Task statement:
Among the lines below, keep only those from the one containing "one with it" through the one containing "clear has one", and reproduce them exactly.
---------- Data extracts ----------
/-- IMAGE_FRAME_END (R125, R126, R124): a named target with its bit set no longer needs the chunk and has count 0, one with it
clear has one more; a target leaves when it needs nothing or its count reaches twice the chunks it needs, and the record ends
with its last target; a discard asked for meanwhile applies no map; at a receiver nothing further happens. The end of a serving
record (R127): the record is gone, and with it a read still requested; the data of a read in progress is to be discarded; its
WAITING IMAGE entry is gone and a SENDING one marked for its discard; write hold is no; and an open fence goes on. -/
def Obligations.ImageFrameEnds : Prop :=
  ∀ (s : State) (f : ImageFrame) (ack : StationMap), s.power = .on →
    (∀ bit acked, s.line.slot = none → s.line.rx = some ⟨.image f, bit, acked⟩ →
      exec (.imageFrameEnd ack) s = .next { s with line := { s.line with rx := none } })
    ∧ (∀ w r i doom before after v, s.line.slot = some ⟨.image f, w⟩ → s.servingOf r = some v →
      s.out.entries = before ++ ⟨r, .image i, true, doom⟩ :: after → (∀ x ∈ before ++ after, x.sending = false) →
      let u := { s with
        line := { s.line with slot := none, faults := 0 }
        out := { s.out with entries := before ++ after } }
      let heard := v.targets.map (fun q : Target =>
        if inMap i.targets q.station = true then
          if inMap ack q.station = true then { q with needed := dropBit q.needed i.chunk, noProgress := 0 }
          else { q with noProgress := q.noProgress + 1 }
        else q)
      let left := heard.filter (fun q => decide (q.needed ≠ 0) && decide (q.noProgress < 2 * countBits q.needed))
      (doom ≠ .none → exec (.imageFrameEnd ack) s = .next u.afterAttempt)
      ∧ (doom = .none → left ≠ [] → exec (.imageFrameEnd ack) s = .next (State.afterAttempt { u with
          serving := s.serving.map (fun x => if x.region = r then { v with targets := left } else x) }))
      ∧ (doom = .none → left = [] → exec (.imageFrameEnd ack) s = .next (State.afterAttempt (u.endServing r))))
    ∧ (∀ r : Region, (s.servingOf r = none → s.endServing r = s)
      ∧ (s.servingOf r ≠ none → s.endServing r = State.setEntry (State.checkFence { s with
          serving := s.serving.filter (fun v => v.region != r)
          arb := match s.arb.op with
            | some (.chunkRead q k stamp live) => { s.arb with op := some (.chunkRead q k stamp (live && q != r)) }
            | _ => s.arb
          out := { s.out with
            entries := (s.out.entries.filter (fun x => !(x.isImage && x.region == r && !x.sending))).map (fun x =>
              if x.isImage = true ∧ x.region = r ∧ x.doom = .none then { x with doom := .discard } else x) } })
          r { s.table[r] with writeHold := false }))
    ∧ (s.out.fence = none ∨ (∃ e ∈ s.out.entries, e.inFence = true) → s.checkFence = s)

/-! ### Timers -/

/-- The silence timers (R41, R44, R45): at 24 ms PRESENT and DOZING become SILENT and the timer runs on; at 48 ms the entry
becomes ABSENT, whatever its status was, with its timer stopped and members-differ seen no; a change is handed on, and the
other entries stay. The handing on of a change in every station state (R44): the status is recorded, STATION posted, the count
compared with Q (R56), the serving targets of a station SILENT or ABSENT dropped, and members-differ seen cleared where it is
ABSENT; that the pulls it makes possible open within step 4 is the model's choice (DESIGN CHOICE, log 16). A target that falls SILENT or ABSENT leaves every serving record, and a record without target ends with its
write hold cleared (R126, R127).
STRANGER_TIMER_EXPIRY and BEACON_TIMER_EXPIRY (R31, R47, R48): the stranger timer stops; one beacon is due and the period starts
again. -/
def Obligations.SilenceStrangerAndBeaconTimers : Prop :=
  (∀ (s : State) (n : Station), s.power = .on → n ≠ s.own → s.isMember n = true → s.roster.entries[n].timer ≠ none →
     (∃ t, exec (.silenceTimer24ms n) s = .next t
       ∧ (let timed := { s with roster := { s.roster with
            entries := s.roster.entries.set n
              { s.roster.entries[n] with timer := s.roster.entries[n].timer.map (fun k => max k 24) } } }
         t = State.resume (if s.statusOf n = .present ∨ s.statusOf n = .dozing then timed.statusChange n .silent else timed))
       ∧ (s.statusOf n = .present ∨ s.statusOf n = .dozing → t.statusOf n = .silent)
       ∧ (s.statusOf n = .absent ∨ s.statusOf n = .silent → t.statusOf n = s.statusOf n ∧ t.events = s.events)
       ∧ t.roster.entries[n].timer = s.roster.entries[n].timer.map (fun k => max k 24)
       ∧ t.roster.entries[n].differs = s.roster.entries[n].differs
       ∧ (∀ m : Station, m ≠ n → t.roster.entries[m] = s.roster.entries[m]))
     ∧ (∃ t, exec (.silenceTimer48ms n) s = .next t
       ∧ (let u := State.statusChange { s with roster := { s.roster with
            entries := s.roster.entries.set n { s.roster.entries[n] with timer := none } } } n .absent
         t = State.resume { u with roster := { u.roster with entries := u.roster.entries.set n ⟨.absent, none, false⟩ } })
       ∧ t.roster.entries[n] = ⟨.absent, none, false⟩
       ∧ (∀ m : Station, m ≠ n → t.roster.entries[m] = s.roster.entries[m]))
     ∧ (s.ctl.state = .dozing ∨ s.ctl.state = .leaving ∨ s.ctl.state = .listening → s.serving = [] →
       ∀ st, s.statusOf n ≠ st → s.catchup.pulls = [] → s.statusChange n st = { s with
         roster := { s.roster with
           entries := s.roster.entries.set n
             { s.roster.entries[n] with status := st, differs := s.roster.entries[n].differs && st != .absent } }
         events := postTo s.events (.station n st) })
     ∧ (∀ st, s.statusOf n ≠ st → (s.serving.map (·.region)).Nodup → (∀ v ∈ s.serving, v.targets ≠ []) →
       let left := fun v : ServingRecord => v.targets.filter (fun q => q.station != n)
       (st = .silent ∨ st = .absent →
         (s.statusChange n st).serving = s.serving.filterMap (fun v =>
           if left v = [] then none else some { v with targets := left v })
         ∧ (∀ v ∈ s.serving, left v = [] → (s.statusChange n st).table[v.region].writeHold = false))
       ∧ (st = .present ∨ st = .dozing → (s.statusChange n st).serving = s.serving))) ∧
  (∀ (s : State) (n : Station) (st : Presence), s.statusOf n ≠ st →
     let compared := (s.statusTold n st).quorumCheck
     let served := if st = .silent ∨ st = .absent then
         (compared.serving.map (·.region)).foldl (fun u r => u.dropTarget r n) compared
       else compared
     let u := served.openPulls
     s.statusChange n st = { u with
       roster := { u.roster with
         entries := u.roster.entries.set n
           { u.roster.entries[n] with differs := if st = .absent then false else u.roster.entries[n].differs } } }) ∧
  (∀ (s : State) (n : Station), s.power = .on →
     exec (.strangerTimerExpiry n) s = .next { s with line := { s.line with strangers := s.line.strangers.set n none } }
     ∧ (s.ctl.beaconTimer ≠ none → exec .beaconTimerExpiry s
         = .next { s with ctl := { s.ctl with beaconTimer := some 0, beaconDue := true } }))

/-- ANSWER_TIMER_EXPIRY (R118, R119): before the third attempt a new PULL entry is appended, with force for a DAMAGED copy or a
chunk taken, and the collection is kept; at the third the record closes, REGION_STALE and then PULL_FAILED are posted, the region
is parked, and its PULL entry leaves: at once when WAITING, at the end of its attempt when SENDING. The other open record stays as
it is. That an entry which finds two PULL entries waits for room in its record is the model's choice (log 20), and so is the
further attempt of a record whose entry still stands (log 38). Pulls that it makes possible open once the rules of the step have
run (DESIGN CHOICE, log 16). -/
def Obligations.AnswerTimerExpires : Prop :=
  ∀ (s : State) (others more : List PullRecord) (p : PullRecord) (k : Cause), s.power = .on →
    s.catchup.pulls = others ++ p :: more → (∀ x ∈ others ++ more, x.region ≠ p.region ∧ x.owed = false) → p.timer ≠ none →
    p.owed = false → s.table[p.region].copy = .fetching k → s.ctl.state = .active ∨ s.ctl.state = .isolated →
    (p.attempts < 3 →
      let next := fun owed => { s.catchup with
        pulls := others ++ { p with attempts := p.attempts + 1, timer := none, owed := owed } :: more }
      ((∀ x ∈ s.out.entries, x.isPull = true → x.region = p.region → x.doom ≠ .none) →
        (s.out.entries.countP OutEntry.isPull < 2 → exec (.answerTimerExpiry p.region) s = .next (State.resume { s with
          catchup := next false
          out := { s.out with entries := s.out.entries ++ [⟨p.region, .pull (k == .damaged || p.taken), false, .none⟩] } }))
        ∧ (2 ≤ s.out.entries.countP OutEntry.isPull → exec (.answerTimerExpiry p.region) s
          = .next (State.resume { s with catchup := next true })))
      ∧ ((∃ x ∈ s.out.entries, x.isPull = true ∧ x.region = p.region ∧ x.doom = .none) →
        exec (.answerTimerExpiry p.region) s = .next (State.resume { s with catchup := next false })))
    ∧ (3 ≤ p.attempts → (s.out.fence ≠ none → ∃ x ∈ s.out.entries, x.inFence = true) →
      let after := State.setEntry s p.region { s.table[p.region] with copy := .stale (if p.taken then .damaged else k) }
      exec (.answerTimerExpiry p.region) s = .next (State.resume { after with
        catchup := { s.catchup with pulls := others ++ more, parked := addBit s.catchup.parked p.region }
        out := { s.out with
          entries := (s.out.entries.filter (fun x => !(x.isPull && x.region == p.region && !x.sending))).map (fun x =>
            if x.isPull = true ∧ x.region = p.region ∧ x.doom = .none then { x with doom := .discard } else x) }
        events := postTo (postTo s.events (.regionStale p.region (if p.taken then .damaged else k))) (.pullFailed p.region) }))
----------
---------- Data extracts ----------
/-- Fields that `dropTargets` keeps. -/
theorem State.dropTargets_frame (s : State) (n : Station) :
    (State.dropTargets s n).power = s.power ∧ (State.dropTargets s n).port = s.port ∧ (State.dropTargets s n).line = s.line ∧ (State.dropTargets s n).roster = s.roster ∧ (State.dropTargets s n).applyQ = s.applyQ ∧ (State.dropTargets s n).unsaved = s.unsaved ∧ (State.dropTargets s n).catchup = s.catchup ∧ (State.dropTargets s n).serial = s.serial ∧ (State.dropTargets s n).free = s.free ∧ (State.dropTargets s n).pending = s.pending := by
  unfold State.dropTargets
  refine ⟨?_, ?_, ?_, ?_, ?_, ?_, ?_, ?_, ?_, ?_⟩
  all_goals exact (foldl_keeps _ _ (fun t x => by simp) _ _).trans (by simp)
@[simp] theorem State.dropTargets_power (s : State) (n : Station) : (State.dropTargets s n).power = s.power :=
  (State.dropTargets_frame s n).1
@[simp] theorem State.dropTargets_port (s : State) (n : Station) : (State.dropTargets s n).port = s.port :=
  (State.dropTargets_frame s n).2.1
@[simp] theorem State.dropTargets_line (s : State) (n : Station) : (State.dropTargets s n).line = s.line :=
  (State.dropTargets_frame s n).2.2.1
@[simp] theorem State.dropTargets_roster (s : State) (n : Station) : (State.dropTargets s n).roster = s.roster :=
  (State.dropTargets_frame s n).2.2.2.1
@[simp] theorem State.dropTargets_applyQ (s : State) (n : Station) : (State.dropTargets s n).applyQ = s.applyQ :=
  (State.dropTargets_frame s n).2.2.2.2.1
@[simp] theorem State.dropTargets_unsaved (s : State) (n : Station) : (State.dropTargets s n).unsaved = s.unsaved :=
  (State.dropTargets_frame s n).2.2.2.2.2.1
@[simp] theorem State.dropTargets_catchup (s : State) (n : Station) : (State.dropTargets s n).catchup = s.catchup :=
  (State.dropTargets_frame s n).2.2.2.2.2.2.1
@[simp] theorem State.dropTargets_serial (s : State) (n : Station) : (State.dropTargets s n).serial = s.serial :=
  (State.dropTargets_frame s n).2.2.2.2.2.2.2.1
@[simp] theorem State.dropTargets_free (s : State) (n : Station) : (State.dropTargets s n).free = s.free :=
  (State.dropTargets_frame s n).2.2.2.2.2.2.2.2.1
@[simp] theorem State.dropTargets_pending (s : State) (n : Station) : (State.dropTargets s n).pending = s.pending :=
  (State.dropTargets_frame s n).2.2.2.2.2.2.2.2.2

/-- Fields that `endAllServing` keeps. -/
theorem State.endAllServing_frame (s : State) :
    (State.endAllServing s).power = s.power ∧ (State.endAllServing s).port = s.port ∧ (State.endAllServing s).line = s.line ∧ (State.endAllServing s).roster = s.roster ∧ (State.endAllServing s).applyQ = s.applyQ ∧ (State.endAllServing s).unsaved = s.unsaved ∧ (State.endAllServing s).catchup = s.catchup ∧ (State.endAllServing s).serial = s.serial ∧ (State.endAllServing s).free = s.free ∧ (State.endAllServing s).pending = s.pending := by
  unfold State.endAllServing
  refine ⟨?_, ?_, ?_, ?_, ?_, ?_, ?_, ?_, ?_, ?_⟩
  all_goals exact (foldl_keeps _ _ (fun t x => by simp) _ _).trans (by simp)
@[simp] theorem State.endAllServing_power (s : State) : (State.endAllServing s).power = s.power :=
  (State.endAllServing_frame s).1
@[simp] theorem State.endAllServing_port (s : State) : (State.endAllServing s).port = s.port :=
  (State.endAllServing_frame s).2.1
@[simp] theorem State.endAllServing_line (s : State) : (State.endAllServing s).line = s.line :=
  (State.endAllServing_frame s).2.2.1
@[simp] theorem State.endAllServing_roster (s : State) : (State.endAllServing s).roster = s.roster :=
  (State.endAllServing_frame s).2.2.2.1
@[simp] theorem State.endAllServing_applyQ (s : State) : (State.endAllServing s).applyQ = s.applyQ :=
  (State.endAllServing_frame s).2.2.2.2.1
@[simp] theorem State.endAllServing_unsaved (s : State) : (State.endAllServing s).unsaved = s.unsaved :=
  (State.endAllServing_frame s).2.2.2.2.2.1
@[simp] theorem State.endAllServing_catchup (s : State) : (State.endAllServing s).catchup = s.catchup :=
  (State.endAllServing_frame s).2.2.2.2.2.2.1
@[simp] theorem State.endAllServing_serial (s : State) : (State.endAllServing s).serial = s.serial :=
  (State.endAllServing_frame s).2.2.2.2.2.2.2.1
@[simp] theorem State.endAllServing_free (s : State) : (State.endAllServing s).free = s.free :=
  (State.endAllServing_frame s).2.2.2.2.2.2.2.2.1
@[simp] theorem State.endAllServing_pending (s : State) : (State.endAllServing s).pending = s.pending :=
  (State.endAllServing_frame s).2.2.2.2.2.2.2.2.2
----------
Task solution:
/-- IMAGE_FRAME_END (R125, R126, R124): a named target with its bit set no longer needs the chunk and has count 0, one with it
clear has one more; a target leaves when it needs nothing or its count reaches twice the chunks it needs, and the record ends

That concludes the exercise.